Im August 2002 wurde ich dann auf das neue IT-Weiterbildungssystem aufmerksam. In einem Artikel der Informatik Spektrum, der Mitgliederzeitung der Gesellschaft für Informatik, berichtete Dr. Werner Altmann und Angela Feuerstein über Konzeption und praktische Umsetzung des IT-Weiterbildungssystems.
Besonders interessant war für mich der Versuch auf den Ebenen der operativen und strategischen Professionals Vergleichbarkeit mit Hochschulabschlüssen herzustellen. Mit Abschluss einer Prüfung der operativen Professionals hätte ich dann das gleiche erreicht wie mit meinem Studium. Da sich dann auch noch die Beschreibung der Tätigkeitsfelder des IT Systems Manager fast wie meine eigene Stellenbeschreibung las, entschloss ich mich im November 2002 einen Antrag auf Zulassung zur Prüfung zu stellen.

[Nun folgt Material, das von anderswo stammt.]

-- ==== Sys2Proof/Machine/ScalarFp.lean ====
section
/-! DEFINITION. Sys2Proof/Machine/ScalarFp.lean: scalar floating-point instructions (R140-R143). -/

namespace Sys2Proof.Machine

/-- fadd.f32 (R141, R142). -/
def execFaddF32 (d a b : BitVec 5) (s : State) : Host.Outcome State Fault Refusal :=
  roundingOp s d (fun m x => fpAdd f32Fmt m (x.rs a) (x.rs b))

/-- fsub.f32 (R141, R142). -/
def execFsubF32 (d a b : BitVec 5) (s : State) : Host.Outcome State Fault Refusal :=
  roundingOp s d (fun m x => fpSub f32Fmt m (x.rs a) (x.rs b))

/-- fmul.f32 (R141, R142). -/
def execFmulF32 (d a b : BitVec 5) (s : State) : Host.Outcome State Fault Refusal :=
  roundingOp s d (fun m x => fpMul f32Fmt m (x.rs a) (x.rs b))

/-- fdiv.f32 (R141, R142). -/
def execFdivF32 (d a b : BitVec 5) (s : State) : Host.Outcome State Fault Refusal :=
  roundingOp s d (fun m x => fpDiv f32Fmt m (x.rs a) (x.rs b))

/-- fsqrt.f32 (R141, R142). -/
def execFsqrtF32 (d a : BitVec 5) (s : State) : Host.Outcome State Fault Refusal :=
  roundingOp s d (fun m x => fpSqrt f32Fmt m (x.rs a))

/-- fmin.f32 (R141, R142). -/
def execFminF32 (d a b : BitVec 5) (s : State) : Host.Outcome State Fault Refusal :=
  plainOp s d (fun x => fpMinMax f32Fmt false (x.rs a) (x.rs b))

/-- fmax.f32 (R141, R142). -/
def execFmaxF32 (d a b : BitVec 5) (s : State) : Host.Outcome State Fault Refusal :=
  plainOp s d (fun x => fpMinMax f32Fmt true (x.rs a) (x.rs b))

/-- feq.f32 (R141, R142). -/
def execFeqF32 (d a b : BitVec 5) (s : State) : Host.Outcome State Fault Refusal :=
  plainOp s d (fun x => fpEq f32Fmt (x.rs a) (x.rs b))

/-- flt.f32 (R141, R142). -/
def execFltF32 (d a b : BitVec 5) (s : State) : Host.Outcome State Fault Refusal :=
  plainOp s d (fun x => fpLt f32Fmt (x.rs a) (x.rs b))

/-- fle.f32 (R141, R142). -/
def execFleF32 (d a b : BitVec 5) (s : State) : Host.Outcome State Fault Refusal :=
  plainOp s d (fun x => fpLe f32Fmt (x.rs a) (x.rs b))

/-- fclass.f32: no flag (R141, R142). -/
def execFclassF32 (d a : BitVec 5) (s : State) : Host.Outcome State Fault Refusal :=
  plainOp s d (fun x => (classWord f32Fmt (encIn f32Fmt (x.rs a)), 0))

/-- fneg.f32 (R141, R142). -/
def execFnegF32 (d a : BitVec 5) (s : State) : Host.Outcome State Fault Refusal :=
  plainOp s d (fun x => fpNeg f32Fmt (x.rs a))

/-- fabs.f32 (R141, R142). -/
def execFabsF32 (d a : BitVec 5) (s : State) : Host.Outcome State Fault Refusal :=
  plainOp s d (fun x => fpAbs f32Fmt (x.rs a))

/-- fma.f32: A * B + D (R141, R142). -/
def execFmaF32 (d a b : BitVec 5) (s : State) : Host.Outcome State Fault Refusal :=
  roundingOp s d (fun m x => fpFma f32Fmt m (x.rs a) (x.rs b) (x.rs d))

/-- fms.f32: A * B - D (R141, R142). -/
def execFmsF32 (d a b : BitVec 5) (s : State) : Host.Outcome State Fault Refusal :=
  roundingOp s d (fun m x => fpFms f32Fmt m (x.rs a) (x.rs b) (x.rs d))

/-- fadd.f64 (R141, R142). -/
def execFaddF64 (d a b : BitVec 5) (s : State) : Host.Outcome State Fault Refusal :=
  roundingOp s d (fun m x => fpAdd f64Fmt m (x.rs a) (x.rs b))

/-- fsub.f64 (R141, R142). -/
def execFsubF64 (d a b : BitVec 5) (s : State) : Host.Outcome State Fault Refusal :=
  roundingOp s d (fun m x => fpSub f64Fmt m (x.rs a) (x.rs b))

/-- fmul.f64 (R141, R142). -/
def execFmulF64 (d a b : BitVec 5) (s : State) : Host.Outcome State Fault Refusal :=
  roundingOp s d (fun m x => fpMul f64Fmt m (x.rs a) (x.rs b))

/-- fdiv.f64 (R141, R142). -/
def execFdivF64 (d a b : BitVec 5) (s : State) : Host.Outcome State Fault Refusal :=
  roundingOp s d (fun m x => fpDiv f64Fmt m (x.rs a) (x.rs b))

/-- fsqrt.f64 (R141, R142). -/
def execFsqrtF64 (d a : BitVec 5) (s : State) : Host.Outcome State Fault Refusal :=
  roundingOp s d (fun m x => fpSqrt f64Fmt m (x.rs a))

/-- fmin.f64 (R141, R142). -/
def execFminF64 (d a b : BitVec 5) (s : State) : Host.Outcome State Fault Refusal :=
  plainOp s d (fun x => fpMinMax f64Fmt false (x.rs a) (x.rs b))

/-- fmax.f64 (R141, R142). -/
def execFmaxF64 (d a b : BitVec 5) (s : State) : Host.Outcome State Fault Refusal :=
  plainOp s d (fun x => fpMinMax f64Fmt true (x.rs a) (x.rs b))

/-- feq.f64 (R141, R142). -/
def execFeqF64 (d a b : BitVec 5) (s : State) : Host.Outcome State Fault Refusal :=
  plainOp s d (fun x => fpEq f64Fmt (x.rs a) (x.rs b))

/-- flt.f64 (R141, R142). -/
def execFltF64 (d a b : BitVec 5) (s : State) : Host.Outcome State Fault Refusal :=
  plainOp s d (fun x => fpLt f64Fmt (x.rs a) (x.rs b))

/-- fle.f64 (R141, R142). -/
def execFleF64 (d a b : BitVec 5) (s : State) : Host.Outcome State Fault Refusal :=
  plainOp s d (fun x => fpLe f64Fmt (x.rs a) (x.rs b))

/-- fclass.f64: no flag (R141, R142). -/
def execFclassF64 (d a : BitVec 5) (s : State) : Host.Outcome State Fault Refusal :=
  plainOp s d (fun x => (classWord f64Fmt (encIn f64Fmt (x.rs a)), 0))

/-- fneg.f64 (R141, R142). -/
def execFnegF64 (d a : BitVec 5) (s : State) : Host.Outcome State Fault Refusal :=
  plainOp s d (fun x => fpNeg f64Fmt (x.rs a))

/-- fabs.f64 (R141, R142). -/
def execFabsF64 (d a : BitVec 5) (s : State) : Host.Outcome State Fault Refusal :=
  plainOp s d (fun x => fpAbs f64Fmt (x.rs a))

/-- fma.f64: A * B + D (R141, R142). -/
def execFmaF64 (d a b : BitVec 5) (s : State) : Host.Outcome State Fault Refusal :=
  roundingOp s d (fun m x => fpFma f64Fmt m (x.rs a) (x.rs b) (x.rs d))

/-- fms.f64: A * B - D (R141, R142). -/
def execFmsF64 (d a b : BitVec 5) (s : State) : Host.Outcome State Fault Refusal :=
  roundingOp s d (fun m x => fpFms f64Fmt m (x.rs a) (x.rs b) (x.rs d))

/-- fcvt.f32.i64 (R143). -/
def execFcvtF32I64 (d a : BitVec 5) (s : State) : Host.Outcome State Fault Refusal :=
  roundingOp s d (fun m x => fpOfInt f32Fmt true m (x.rs a))

/-- fcvt.f32.n64 (R143). -/
def execFcvtF32N64 (d a : BitVec 5) (s : State) : Host.Outcome State Fault Refusal :=
  roundingOp s d (fun m x => fpOfInt f32Fmt false m (x.rs a))

/-- fcvt.i64.f32 (R143). -/
def execFcvtI64F32 (d a : BitVec 5) (s : State) : Host.Outcome State Fault Refusal :=
  roundingOp s d (fun m x => fpToInt f32Fmt true m (x.rs a))

/-- fcvt.n64.f32 (R143). -/
def execFcvtN64F32 (d a : BitVec 5) (s : State) : Host.Outcome State Fault Refusal :=
  roundingOp s d (fun m x => fpToInt f32Fmt false m (x.rs a))

/-- fcvt.f64.i64 (R143). -/
def execFcvtF64I64 (d a : BitVec 5) (s : State) : Host.Outcome State Fault Refusal :=
  roundingOp s d (fun m x => fpOfInt f64Fmt true m (x.rs a))

/-- fcvt.f64.n64 (R143). -/
def execFcvtF64N64 (d a : BitVec 5) (s : State) : Host.Outcome State Fault Refusal :=
  roundingOp s d (fun m x => fpOfInt f64Fmt false m (x.rs a))

/-- fcvt.i64.f64 (R143). -/
def execFcvtI64F64 (d a : BitVec 5) (s : State) : Host.Outcome State Fault Refusal :=
  roundingOp s d (fun m x => fpToInt f64Fmt true m (x.rs a))

/-- fcvt.n64.f64 (R143). -/
def execFcvtN64F64 (d a : BitVec 5) (s : State) : Host.Outcome State Fault Refusal :=
  roundingOp s d (fun m x => fpToInt f64Fmt false m (x.rs a))

/-- fcvt.f64.f32: exact (R143). -/
def execFcvtF64F32 (d a : BitVec 5) (s : State) : Host.Outcome State Fault Refusal :=
  plainOp s d (fun x => fpConv f32Fmt f64Fmt .rne (x.rs a))

/-- fcvt.f32.f64 (R143). -/
def execFcvtF32F64 (d a : BitVec 5) (s : State) : Host.Outcome State Fault Refusal :=
  roundingOp s d (fun m x => fpConv f64Fmt f32Fmt m (x.rs a))

/-- fcvt.bf16.f32 (R143). -/
def execFcvtBf16F32 (d a : BitVec 5) (s : State) : Host.Outcome State Fault Refusal :=
  roundingOp s d (fun m x => fpConv f32Fmt bf16Fmt m (x.rs a))

/-- fcvt.f32.bf16: exact (R143). -/
def execFcvtF32Bf16 (d a : BitVec 5) (s : State) : Host.Outcome State Fault Refusal :=
  plainOp s d (fun x => fpConv bf16Fmt f32Fmt .rne (x.rs a))

end Sys2Proof.Machine
end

Ich werde versuchen Teile meines Studiums in die Professional-Prüfung zu integrieren. Vorrausgesetzt ich bestehe die Prüfungen, hoffe ich dass bis dann die Möglichkeit besteht direkt in einem Masterstudiengang weiter studieren zu können oder dass zumindest die Prüfungsleistungen auf ein Studium angerechnet werden.